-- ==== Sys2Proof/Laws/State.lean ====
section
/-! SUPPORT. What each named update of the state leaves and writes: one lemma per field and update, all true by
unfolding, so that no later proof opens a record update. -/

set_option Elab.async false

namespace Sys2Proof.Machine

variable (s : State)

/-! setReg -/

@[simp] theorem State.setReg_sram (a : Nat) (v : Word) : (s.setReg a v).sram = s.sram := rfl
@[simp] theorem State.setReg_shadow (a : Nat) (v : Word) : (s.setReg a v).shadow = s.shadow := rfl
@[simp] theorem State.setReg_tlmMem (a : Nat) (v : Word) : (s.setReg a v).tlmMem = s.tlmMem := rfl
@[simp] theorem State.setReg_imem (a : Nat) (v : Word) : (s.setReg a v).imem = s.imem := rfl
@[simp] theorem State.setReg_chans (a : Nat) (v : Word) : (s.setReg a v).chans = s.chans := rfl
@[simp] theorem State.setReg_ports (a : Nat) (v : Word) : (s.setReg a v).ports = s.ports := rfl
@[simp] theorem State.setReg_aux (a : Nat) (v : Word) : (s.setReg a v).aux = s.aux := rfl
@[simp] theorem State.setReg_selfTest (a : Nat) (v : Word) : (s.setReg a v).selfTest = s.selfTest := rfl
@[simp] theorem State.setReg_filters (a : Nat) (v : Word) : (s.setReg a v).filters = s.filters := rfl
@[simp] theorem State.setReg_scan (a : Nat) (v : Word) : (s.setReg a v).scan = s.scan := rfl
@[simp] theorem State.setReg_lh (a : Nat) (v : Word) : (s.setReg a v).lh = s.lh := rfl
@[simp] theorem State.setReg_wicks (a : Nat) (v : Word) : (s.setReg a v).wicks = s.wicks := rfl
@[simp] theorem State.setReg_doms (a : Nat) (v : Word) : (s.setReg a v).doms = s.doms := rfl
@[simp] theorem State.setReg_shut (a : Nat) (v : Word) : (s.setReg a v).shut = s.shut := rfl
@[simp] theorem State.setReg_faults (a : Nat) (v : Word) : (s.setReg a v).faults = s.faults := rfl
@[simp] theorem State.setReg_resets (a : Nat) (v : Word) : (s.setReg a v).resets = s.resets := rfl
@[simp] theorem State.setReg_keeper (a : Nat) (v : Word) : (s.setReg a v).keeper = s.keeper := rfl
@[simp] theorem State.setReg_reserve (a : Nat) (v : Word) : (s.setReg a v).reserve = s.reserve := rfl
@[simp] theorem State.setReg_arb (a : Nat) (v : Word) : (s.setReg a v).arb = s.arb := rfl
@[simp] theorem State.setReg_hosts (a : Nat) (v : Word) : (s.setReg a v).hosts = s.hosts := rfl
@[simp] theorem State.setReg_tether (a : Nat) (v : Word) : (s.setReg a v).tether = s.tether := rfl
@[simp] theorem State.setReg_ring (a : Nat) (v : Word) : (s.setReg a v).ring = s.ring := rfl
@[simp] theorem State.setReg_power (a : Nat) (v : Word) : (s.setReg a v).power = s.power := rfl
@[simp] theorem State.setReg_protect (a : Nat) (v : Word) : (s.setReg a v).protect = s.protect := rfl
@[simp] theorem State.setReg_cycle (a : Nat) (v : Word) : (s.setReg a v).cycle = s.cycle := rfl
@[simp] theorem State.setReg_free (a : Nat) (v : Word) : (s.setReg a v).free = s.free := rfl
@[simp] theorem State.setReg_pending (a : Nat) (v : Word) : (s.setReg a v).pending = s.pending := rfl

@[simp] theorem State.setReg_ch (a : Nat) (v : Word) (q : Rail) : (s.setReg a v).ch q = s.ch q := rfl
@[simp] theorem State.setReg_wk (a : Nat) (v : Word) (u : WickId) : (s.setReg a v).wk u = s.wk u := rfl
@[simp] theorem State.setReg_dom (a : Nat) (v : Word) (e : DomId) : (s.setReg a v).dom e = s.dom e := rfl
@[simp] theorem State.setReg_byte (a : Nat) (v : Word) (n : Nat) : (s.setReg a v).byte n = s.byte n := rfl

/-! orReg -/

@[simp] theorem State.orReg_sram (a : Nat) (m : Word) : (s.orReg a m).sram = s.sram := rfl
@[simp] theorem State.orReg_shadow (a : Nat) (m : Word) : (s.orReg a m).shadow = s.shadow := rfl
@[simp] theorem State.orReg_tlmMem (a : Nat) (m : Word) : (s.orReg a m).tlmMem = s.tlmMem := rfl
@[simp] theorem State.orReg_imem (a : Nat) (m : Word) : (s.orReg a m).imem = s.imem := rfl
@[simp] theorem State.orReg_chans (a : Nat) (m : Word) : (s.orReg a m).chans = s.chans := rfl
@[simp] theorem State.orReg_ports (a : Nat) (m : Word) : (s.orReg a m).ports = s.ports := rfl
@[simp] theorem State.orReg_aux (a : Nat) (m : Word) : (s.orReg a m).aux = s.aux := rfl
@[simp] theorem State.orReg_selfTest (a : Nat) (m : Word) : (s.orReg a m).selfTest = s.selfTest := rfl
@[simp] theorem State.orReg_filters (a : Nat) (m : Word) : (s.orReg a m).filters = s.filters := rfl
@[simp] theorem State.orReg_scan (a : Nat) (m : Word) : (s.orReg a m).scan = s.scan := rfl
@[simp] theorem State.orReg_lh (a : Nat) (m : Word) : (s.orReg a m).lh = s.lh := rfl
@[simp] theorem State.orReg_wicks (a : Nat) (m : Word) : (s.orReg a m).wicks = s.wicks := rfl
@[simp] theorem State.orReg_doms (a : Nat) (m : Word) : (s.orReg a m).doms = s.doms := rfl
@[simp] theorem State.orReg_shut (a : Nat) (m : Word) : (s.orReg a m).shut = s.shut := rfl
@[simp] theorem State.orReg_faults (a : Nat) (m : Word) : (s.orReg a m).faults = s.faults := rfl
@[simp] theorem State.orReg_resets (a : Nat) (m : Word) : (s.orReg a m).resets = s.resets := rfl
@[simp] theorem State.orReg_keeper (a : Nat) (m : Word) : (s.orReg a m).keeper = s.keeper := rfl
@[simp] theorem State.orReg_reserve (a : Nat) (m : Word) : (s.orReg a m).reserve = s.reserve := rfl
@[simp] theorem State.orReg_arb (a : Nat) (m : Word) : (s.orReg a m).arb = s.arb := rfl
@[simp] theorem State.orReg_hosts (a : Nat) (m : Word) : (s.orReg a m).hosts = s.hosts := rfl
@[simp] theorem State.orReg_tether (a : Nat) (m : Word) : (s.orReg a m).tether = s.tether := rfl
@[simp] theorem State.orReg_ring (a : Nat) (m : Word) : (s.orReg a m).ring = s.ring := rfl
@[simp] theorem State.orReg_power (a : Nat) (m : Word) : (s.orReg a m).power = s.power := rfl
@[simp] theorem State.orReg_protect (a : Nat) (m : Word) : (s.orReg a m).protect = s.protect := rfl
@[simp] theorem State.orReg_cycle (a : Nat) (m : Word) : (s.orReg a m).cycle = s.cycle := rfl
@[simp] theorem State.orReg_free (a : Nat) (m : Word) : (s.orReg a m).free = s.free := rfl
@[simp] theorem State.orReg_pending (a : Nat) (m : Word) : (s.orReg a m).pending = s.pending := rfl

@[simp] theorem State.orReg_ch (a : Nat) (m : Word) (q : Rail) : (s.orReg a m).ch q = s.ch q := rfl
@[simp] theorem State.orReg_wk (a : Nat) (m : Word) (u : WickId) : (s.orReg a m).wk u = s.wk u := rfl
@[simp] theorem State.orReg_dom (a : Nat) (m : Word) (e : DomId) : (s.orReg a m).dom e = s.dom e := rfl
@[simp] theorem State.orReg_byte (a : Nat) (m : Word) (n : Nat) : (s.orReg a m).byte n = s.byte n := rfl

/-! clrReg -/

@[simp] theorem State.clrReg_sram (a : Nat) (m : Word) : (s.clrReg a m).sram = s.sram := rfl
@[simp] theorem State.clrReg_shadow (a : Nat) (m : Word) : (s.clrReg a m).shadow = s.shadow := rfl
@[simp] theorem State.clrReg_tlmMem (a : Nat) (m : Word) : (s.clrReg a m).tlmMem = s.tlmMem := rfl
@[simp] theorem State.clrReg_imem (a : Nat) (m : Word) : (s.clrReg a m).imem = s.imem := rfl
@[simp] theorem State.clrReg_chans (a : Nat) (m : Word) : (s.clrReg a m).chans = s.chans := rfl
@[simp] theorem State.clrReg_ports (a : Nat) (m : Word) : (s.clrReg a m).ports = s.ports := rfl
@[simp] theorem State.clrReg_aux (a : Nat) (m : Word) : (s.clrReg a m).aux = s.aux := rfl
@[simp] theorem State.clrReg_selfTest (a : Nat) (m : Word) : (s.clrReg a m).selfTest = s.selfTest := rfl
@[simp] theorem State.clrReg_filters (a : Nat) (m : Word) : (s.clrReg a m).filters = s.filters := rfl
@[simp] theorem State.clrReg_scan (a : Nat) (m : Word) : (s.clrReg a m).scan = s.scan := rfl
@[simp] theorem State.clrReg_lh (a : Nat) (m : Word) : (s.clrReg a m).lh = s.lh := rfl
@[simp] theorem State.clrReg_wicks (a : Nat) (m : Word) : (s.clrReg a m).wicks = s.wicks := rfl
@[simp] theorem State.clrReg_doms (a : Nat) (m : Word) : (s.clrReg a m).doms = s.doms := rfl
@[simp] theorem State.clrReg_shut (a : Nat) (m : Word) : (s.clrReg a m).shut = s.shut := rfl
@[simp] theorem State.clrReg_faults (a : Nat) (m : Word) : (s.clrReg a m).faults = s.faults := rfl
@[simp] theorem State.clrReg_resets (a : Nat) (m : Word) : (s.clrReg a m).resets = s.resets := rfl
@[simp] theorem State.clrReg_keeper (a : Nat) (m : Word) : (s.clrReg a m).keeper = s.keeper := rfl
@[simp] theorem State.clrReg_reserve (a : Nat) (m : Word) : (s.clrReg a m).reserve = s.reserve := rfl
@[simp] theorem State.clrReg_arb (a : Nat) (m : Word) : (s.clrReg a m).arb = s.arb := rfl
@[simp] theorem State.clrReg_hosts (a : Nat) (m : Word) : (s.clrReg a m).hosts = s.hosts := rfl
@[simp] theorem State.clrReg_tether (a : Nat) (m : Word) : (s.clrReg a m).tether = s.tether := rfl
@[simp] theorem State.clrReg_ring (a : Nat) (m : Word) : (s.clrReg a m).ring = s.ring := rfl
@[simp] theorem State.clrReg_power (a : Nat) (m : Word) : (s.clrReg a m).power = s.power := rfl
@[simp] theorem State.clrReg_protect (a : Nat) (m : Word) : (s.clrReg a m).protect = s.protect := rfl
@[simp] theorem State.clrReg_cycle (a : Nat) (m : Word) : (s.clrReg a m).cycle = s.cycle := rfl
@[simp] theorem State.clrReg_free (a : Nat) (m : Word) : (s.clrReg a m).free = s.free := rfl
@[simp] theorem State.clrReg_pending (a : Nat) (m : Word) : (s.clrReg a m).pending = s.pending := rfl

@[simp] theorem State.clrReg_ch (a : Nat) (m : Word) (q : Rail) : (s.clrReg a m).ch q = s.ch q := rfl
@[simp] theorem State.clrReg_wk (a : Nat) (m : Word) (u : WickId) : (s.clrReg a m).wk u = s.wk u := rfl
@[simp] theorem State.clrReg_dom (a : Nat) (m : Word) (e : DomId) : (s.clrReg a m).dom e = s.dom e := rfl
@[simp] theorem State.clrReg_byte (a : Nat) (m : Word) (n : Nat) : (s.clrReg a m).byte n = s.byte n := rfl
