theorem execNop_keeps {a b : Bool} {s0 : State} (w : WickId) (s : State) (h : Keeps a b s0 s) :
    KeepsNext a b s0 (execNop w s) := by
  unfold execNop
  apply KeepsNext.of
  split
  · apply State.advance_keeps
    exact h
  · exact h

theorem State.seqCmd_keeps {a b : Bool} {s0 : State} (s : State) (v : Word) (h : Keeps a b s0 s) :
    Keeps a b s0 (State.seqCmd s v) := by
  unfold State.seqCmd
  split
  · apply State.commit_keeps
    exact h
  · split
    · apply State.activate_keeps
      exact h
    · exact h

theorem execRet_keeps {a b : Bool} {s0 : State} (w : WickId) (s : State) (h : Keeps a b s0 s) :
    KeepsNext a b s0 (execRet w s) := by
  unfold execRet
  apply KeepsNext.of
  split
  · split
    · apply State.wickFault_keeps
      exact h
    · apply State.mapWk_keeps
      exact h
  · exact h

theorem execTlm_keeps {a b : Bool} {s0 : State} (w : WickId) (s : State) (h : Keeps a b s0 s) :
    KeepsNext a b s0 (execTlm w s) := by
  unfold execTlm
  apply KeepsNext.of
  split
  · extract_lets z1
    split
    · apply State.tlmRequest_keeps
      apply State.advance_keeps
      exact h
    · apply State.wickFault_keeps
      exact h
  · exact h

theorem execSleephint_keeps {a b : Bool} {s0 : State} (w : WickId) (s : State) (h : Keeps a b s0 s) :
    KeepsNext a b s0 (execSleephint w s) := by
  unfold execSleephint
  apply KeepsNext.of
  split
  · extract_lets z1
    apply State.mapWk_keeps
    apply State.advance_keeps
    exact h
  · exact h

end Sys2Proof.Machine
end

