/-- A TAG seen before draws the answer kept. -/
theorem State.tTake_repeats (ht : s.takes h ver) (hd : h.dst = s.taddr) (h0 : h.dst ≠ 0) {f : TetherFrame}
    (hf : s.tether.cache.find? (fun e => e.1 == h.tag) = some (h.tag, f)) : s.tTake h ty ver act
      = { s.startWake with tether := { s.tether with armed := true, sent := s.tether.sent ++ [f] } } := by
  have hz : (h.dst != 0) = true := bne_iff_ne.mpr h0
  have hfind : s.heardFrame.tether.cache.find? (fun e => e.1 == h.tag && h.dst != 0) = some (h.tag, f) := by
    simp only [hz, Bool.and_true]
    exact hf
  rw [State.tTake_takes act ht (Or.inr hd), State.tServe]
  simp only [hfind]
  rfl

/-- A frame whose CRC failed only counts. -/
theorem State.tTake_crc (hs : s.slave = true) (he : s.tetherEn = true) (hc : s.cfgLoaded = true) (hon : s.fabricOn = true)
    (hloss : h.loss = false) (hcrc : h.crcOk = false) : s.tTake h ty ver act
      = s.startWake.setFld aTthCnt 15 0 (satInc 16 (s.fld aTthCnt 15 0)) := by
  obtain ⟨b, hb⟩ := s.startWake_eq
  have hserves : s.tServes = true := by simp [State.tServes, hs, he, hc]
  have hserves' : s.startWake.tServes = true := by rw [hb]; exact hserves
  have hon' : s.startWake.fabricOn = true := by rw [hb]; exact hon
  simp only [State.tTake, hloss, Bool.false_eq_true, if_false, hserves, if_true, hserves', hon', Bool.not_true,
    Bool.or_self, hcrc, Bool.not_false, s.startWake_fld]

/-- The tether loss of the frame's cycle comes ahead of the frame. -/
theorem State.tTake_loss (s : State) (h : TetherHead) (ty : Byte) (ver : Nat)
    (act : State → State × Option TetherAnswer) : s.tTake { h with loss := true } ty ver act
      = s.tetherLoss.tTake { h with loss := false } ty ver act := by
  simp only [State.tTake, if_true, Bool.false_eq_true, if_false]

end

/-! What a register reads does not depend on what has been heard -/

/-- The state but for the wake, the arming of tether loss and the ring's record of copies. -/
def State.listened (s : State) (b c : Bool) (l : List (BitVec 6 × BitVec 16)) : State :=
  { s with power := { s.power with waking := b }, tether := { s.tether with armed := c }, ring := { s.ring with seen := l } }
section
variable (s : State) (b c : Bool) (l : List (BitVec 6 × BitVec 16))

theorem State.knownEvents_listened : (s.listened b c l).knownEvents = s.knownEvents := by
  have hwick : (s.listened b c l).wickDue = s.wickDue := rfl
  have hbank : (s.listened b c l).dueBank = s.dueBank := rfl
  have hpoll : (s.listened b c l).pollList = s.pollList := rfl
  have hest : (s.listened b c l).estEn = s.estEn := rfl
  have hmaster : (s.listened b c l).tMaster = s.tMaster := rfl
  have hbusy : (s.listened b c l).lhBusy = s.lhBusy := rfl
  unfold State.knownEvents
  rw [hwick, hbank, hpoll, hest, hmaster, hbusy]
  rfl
##########
*Brief*: For each line above that includes "knownEvents", make a copy.

*Response to this exercise*:
theorem State.knownEvents_listened : (s.listened b c l).knownEvents = s.knownEvents := by
  unfold State.knownEvents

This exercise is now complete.